Camille Henrot’s extensive research across a range of disciplines like philosophy, anthropology, and history often shapes her work, including Grosse Fatigue. She made the video while in residence at the Smithsonian Institution in Washington, D.C., digging into its vast collections to pull together images of objects and specimens, like animal skeletons and carved figurines, with footage she shot in offices and collection storage. Henrot merges this with additional video clips and images she both made and found online.
Characterizing her structuring of Grosse Fatigue as “an experience of density itself,” she frames this material in layered pop-up windows that continually open and close against the changing background of a computer desktop. Brief pauses in the pacing stand out in Henrot’s otherwise rapid-fire sequencing. Sometimes, a woman’s hands appear in the frames, nails playfully manicured to match the colorful backgrounds. A spoken word-style voiceover, which interweaves stories of creation from across cultures, structures the visual cacophony. Henrot describes this mash-up of scientific discovery and religious myth-making as an “intuitive unfolding of knowledge,” a presentation meant to highlight our abundance of information, as well as its limits.
Additional text from What Is Contemporary Art?. Coursera, 2019 [https://www.coursera.org/learn/contemporary-art/supplement/DwSt8/surveilling-seeing-scanning]

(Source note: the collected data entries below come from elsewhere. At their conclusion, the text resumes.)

/-- Settles O29: the sprite's bit on a cell is the same both times, and XOR with it twice is the identity. -/
theorem drawingTwiceRestoresTheDisplay : Obligations.DrawingTwiceRestoresTheDisplay := by
  intro x y n s t u hfits h hfb hmem hI hx hy
  obtain ⟨t', ht', hcell, -⟩ := drawXorsSpriteAndSetsCollision x y n s hfits
  cases h.symm.trans ht'
  have hrows : spriteRows u y n = spriteRows s y n := by rw [spriteRows, spriteRows, hy]
  have hfits' : BlockFits u (spriteRows u y n) := by rwa [BlockFits, hrows, hI]
  have hbit (c r : Nat) : spriteBit u x y n c r = spriteBit s x y n c r := by
    simp only [spriteBit, hx, hy, hmem, hI]
  obtain ⟨v, hv, hcell', -⟩ := drawXorsSpriteAndSetsCollision x y n u hfits'
  refine ⟨v, hv, Display.ext_cell fun c r hc hr => ?_⟩
  rw [hcell' c hc r hr, hfb, hcell c hc r hr, hbit, Bool.xor_assoc, Bool.xor_self, Bool.xor_false]

end Sys2Proof.Machine

/-! ## Construction and the host's requests (O34, O37, O48, O53) -/

namespace Sys2Proof.Machine

/-! ### The constructed core -/

/-- Glyph g, row k is byte 5·g + k of the font's bytes (R46). -/
theorem fontBytes_getD (f : Font) (g : Fin 16) (k : Fin 5) : (fontBytes f).getD (5 * g.val + k.val) 0 = f[g][k] := by
  have h : ∀ (l : List Glyph) (g : Nat) (hg : g < l.length),
      ((l.map Vector.toList).flatten).getD (5 * g + k.val) 0 = l[g][k] := by
    intro l
    induction l with
    | nil => intro g hg; cases hg
    | cons a l ih =>
      intro g hg
      cases g with
      | zero =>
        simp only [List.map_cons, List.flatten_cons]
        rw [List.getD_append _ _ _ _ (by simp)]
        simp
      | succ g =>
        simp only [List.map_cons, List.flatten_cons]
        rw [List.getD_append_right _ _ _ _ (by simp; omega)]
        simpa [Nat.mul_succ, Nat.add_right_comm] using ih g (Nat.lt_of_succ_lt_succ hg)
  exact h f.toList g.val (by simp)

/-- Outside the font an unlisted address reads as 0 (R73). -/
theorem unlisted_of_not_font {a : Nat} (h : a < 0x050 ∨ 0x0A0 ≤ a) : Memory.unlisted a = 0 := by
  unfold Memory.unlisted
  split_ifs with hbase
  · refine List.getD_eq_default _ _ ?_
    rw [fontBytes_length]
    simp only [Config.fontBase] at hbase ⊢
    omega
  · rfl

/-- The font on the cleared memory is read back byte by byte (R46, R330). -/
theorem read_place_font (f : Font) (a : Nat) :
    (Memory.place [] Config.fontBase (fontBytes f)).read a =
      if 0x050 ≤ a ∧ a < 0x0A0 then (fontBytes f).getD (a - 0x050) 0 else Memory.unlisted a := by
  have h := Memory.read_place (m := []) (a := Config.fontBase) (bs := fontBytes f)
    (by rw [fontBytes_length]; decide) rfl a
  rwa [fontBytes_length] at h

/-- The memory that a construction leaves: the ROM over the font over the cleared memory (R330). -/
theorem read_place_rom {rom : List Byte} (cfg : Cfg) (h : rom.length ≤ 3584) (a : Nat) :
    (Memory.place (Memory.place [] Config.fontBase (fontBytes cfg.font)) Config.romBase rom).read a =
      if 0x200 ≤ a ∧ a < 0x200 + rom.length then rom.getD (a - 0x200) 0
      else if 0x050 ≤ a ∧ a < 0x0A0 then (fontBytes cfg.font).getD (a - 0x050) 0 else Memory.unlisted a := by
  rw [← read_place_font]
  exact Memory.read_place (by simp only [Config.romBase]; omega) (place_font_wf cfg.font) a

/-- Settles O48: the ROM and the font lie apart, and every other component is that of the reset state. -/
theorem constructGivesTheResetState : Obligations.ConstructGivesTheResetState := by
  intro rom cfg hlen
  have hread := read_place_rom cfg hlen
  refine ⟨_, construct_of_le cfg hlen, fun g k => ?_, fun j hj => ?_, fun a _ ha => ?_, rfl, rfl, rfl, rfl, rfl,
    fun r => ?_, rfl, rfl, rfl, Display.getElem_blank, fun k => ?_⟩
  · rw [hread, if_neg (by omega), if_pos (by omega), ← fontBytes_getD]
    congr 1
    omega
  · rw [hread, if_pos (by omega), Nat.add_sub_cancel_left]
  · rw [hread, if_neg (by omega), if_neg (by omega), unlisted_of_not_font (by omega)]
  · exact Vector.getElem_replicate r.isLt
  · exact Vector.getElem_replicate k.isLt

/-- Settles O53: the step serves the construction on any core, and the requests behind it stay. -/
theorem constructionIsServedWhateverTheState : Obligations.ConstructionIsServedWhateverTheState := by
  intro s rom cfg rest hp
  refine ⟨fun hlen => ⟨_, construct_of_le cfg hlen, ?_, rfl⟩, fun hlen => ?_⟩
  · rw [step_request s hp, serve, construct_of_le cfg hlen]
    rfl
  · rw [step_request s hp, serve, construct_of_gt cfg hlen]

/-! ### Ticks and key events -/

/-- One key's bit after an event (R304, R305). -/
theorem keys_set (v : Vector Bool 16) (k j : Key) (b : Bool) : (v.set k b)[j] = if j = k then b else v[j] := by
  rw [Fin.getElem_fin, Vector.getElem_set]
  simp only [Fin.ext_iff, eq_comm, Fin.getElem_fin]

/-- Settles O34: the service of a tick or a key event does not look at the status. -/
theorem ticksAndKeyEventsAreServedAlsoWhenHalted : Obligations.TicksAndKeyEventsAreServedAlsoWhenHalted := by
  intro s k rest
  refine ⟨fun hp => ⟨_, step_request s hp, rfl, countDown_toNat s.DT, countDown_toNat s.ST, ?_⟩,
    fun hp => ⟨_, step_request s hp, rfl, ?_, fun j => keys_set s.keys k j true⟩,
    fun hp => ⟨_, step_request s hp, rfl, ?_, fun j => keys_set s.keys k j false⟩⟩
  · simp [frame_iff, tickTimers]
  · simp [frame_iff, keyDown]
  · simp [frame_iff, keyUp]

/-! ### A word placed from outside -/

theorem tableWord_toNat (w : Word) : tableWord 16 w.toNat = w := by
  rw [tableWord, Nat.mod_eq_of_lt w.isLt, BitVec.ofNat_toNat, BitVec.setWidth_eq]

/-- Where a word is placed a fetch succeeds (R76). -/
theorem placeFor_fits (pc : Word) : (placeFor pc).toNat + 1 < 4096 := by
  unfold placeFor
  split_ifs with h
  · exact h
  · decide

/-- A placed word is the one that the next fetch reads (log entry 1). -/
theorem fetchedWord_withFetchWord {s : State} (hwf : s.mem.wf = true) (w : Word) :
    fetchedWord (s.withFetchWord 16 w.toNat) = w := by
  have hfits := placeFor_fits s.pc
  have hmem : (s.withFetchWord 16 w.toNat).mem = s.mem.place (placeFor s.pc).toNat [highByte w, lowByte w] := by
    rw [State.withFetchWord, tableWord_toNat, bytesOfWord]
  have hread := Memory.read_place (bs := [highByte w, lowByte w]) (Nat.succ_le_of_lt hfits) hwf
  have hhi : (s.withFetchWord 16 w.toNat).mem.read (placeFor s.pc).toNat = highByte w := by
    rw [hmem, hread]
    simp
  have hlo : (s.withFetchWord 16 w.toNat).mem.read ((placeFor s.pc).toNat + 1) = lowByte w := by
    rw [hmem, hread]
    simp
  exact (congrArg₂ wordOfBytes hhi hlo).trans (wordOfBytes_bytes w)

/-- Settles O37: the placed core runs with no request before the Step, and its fetch reads the placed word. -/
theorem placedWordRunsNext : Obligations.PlacedWordRunsNext := by
  intro s w i hwf hd
  refine ⟨?_, fun hf => ?_⟩
  · refine (stepRunsTheDecodedInstruction _ i rfl (placeFor_fits s.pc) ?_).1 rfl
    rwa [fetchedWord_withFetchWord hwf]
  · have hpc : placeFor s.pc = s.pc := if_pos hf
    simp [frame_iff, State.withFetchWord, hpc, State.reg]

end Sys2Proof.Machine

/-! ## Control transfer (O7–O12, O54) -/

namespace Sys2Proof

/-- The words 5xyn and 9xyn are those of their row when the low nibble is 0, and reserved otherwise (R105). -/
theorem decode_packXyn_lowNibble {o : BitVec 4} {f : Reg → Reg → Instr} (ho : o = 0x5 ∨ o = 0x9)
    (hf : ∀ x y, encode (f x y) = packXyn o x y 0) (x y : Reg) (n : BitVec 4) : decode (packXyn o x y n.toFin) =
      if n = 0 then .ok (f x y) else .error (.noRow (packXyn o x y n.toFin)) := by
  split_ifs with hn
  · subst hn
    exact hf x y ▸ decode_encode (f x y)
  · have hn' : n.toFin ≠ 0 := fun h => hn (BitVec.toFin_inj.1 h)
    refine (reservedWordsAreTheDecodeFailures _).2 (.inr (.inr (.inr (.inl ?_))))
    rw [op_packXyn, n_packXyn]
    exact ⟨ho, hn'⟩

end Sys2Proof

namespace Sys2Proof.Machine

/-- A skip advances pc by a further 2, modulo 2^16, exactly when its condition holds (R140). -/
theorem skipIf_pc_toNat (s : State) {c : Bool} {p : Prop} [Decidable p] (h : c = true ↔ p) :
    (s.skipIf c).pc.toNat = if p then (s.pc.toNat + 2) % 65536 else s.pc.toNat := by
  rw [State.skipIf_pc]
  by_cases hp : p
  · rw [if_pos (h.2 hp), if_pos hp, BitVec.toNat_add]
    rfl
  · rw [if_neg (mt h.1 hp), if_neg hp]

/-- Settles O7: the words are the packed forms, and the condition is the comparison of VX with KK. -/
theorem immediateSkipsMoveOnlyPc : Obligations.ImmediateSkipsMoveOnlyPc := fun x kk s =>
  ⟨decode_encode (.seImm x kk), decode_encode (.sneImm x kk),
    ⟨_, rfl, frame_skipIf s _, skipIf_pc_toNat s beq_iff_eq⟩,
    ⟨_, rfl, frame_skipIf s _, skipIf_pc_toNat s bne_iff_ne⟩⟩

/-- Settles O8: the low nibble selects the arm, and the condition is the comparison of VX with VY. -/
theorem registerSkipsMoveOnlyPc : Obligations.RegisterSkipsMoveOnlyPc := fun x y s =>
  ⟨decode_packXyn_lowNibble (.inl rfl) (fun _ _ => rfl) x y,
    decode_packXyn_lowNibble (.inr rfl) (fun _ _ => rfl) x y,
    ⟨_, rfl, frame_skipIf s _, skipIf_pc_toNat s beq_iff_eq⟩,
    ⟨_, rfl, frame_skipIf s _, skipIf_pc_toNat s bne_iff_ne⟩,
    ⟨_, rfl, (skipIf_pc_toNat s beq_iff_eq).trans (if_pos rfl)⟩,
    ⟨_, rfl, (State.skipIf_pc s _).trans (if_neg (by simp))⟩⟩

/-- Settles O9: a stack with room takes the pc of the execute phase. -/
theorem callPushesReturnAddress : Obligations.CallPushesReturnAddress := fun nnn s hroom =>
  ⟨_, exec_call_room hroom.ne, target_toNat nnn, rfl, by simp [frame_iff]⟩

/-- Settles O10: the top of a stack that is not empty becomes pc. -/
theorem returnPopsIntoPc : Obligations.ReturnPopsIntoPc := fun _ _ _ hs =>
  ⟨_, exec_ret_cons hs, rfl, rfl, by simp [frame_iff]⟩

/-- Settles O11: the full stack and the empty one are the faulting cases of the two instructions. -/
theorem stackLimitsTakeTheirFaults : Obligations.StackLimitsTakeTheirFaults := fun _ s =>
  ⟨fun hfull => ⟨_, exec_call_full hfull, takesFault_faulted _ _ _ s⟩,
    fun hempty => ⟨_, exec_ret_nil hempty, takesFault_faulted _ _ _ s⟩⟩

/-- Settles O12: the return pops what the call pushed. -/
theorem returnUndoesCall : Obligations.ReturnUndoesCall := by
  intro nnn s t u hroom h hu
  cases (exec_call_room hroom.ne).symm.trans h
  exact ⟨_, exec_ret_cons hu, rfl, rfl⟩

/-- Settles O54: the query reads the three components, and a call or a return moves the depth by one. -/
theorem statusQueryReadsStatusIAndDepth : Obligations.StatusQueryReadsStatusIAndDepth := by
  refine fun nnn s => ⟨rfl, fun hroom => ⟨_, exec_call_room hroom.ne, rfl⟩, fun hne => ?_,
    ⟨_, exec_ldI nnn s, target_toNat nnn⟩⟩
  obtain ⟨r, rest, hs⟩ := List.exists_cons_of_ne_nil hne
  refine ⟨_, exec_ret_cons hs, ?_⟩
  rw [statusQuery_sp, statusQuery_sp, hs]
  rfl

end Sys2Proof.Machine

/-! ## Loads and arithmetic (O13–O17, O19) -/

namespace Sys2Proof.Machine

theorem regsBut_singleton (s : State) (x : Reg) (v : Byte) : RegsBut [x] s (s.setReg x v) :=
  regsBut_setReg (List.mem_singleton_self x) s v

Grosse Fatigue uses the familiar setting of a computer desktop to narrate the origins of the universe, and to question how such narratives have been constructed. The video draws on the artist’s experience during a Smithsonian Artist Research Fellowship, for which Henrot was granted access to film the collections of the Smithsonian Archives of American Art, the National Museum of Natural History, and the National Air and Space Museum in Washington, DC. Set to a poem written by Henrot in collaboration with the poet Jacob Bromberg, the text is voiced by Ghanaian American multidisciplinary artist Akwetey Orraca Tetteh and scored by musician Joakim Bouaziz.
Employing oral traditions instead of more official written histories, Grosse Fatigue draws from scientific theories and religious creation stories to denote the common human desire to explain our origins. These narratives diverge and converge in the poem throughout the video. A rapid-fire choreography of pop-up windows and images provides glimpses into Henrot’s research at the Smithsonian; the voracious systems of acquisition, preservation, and classification central to the construction of the Western museum are linked to the Internet’s procedures of compiling and framing the information we seek. The video’s swiftly proliferating imagery, while signaling the speed and light_ness of the digital world, ultimately highlights the heaviness and exhaustion provoked by overwhelming streams of data. Grosse Fatigue considers the museum’s restless accumulation of objects and dead animal specimens—often achieved through forms of violence, like genocide, extinction, and environmental damage—that feeds our infinite hunger for knowledge. If vanity has compelled us to construct our own history through forms of possession and death, Henrot considers the underlying impulses that continue to drive new technologies and the seduction of constructing ourselves online.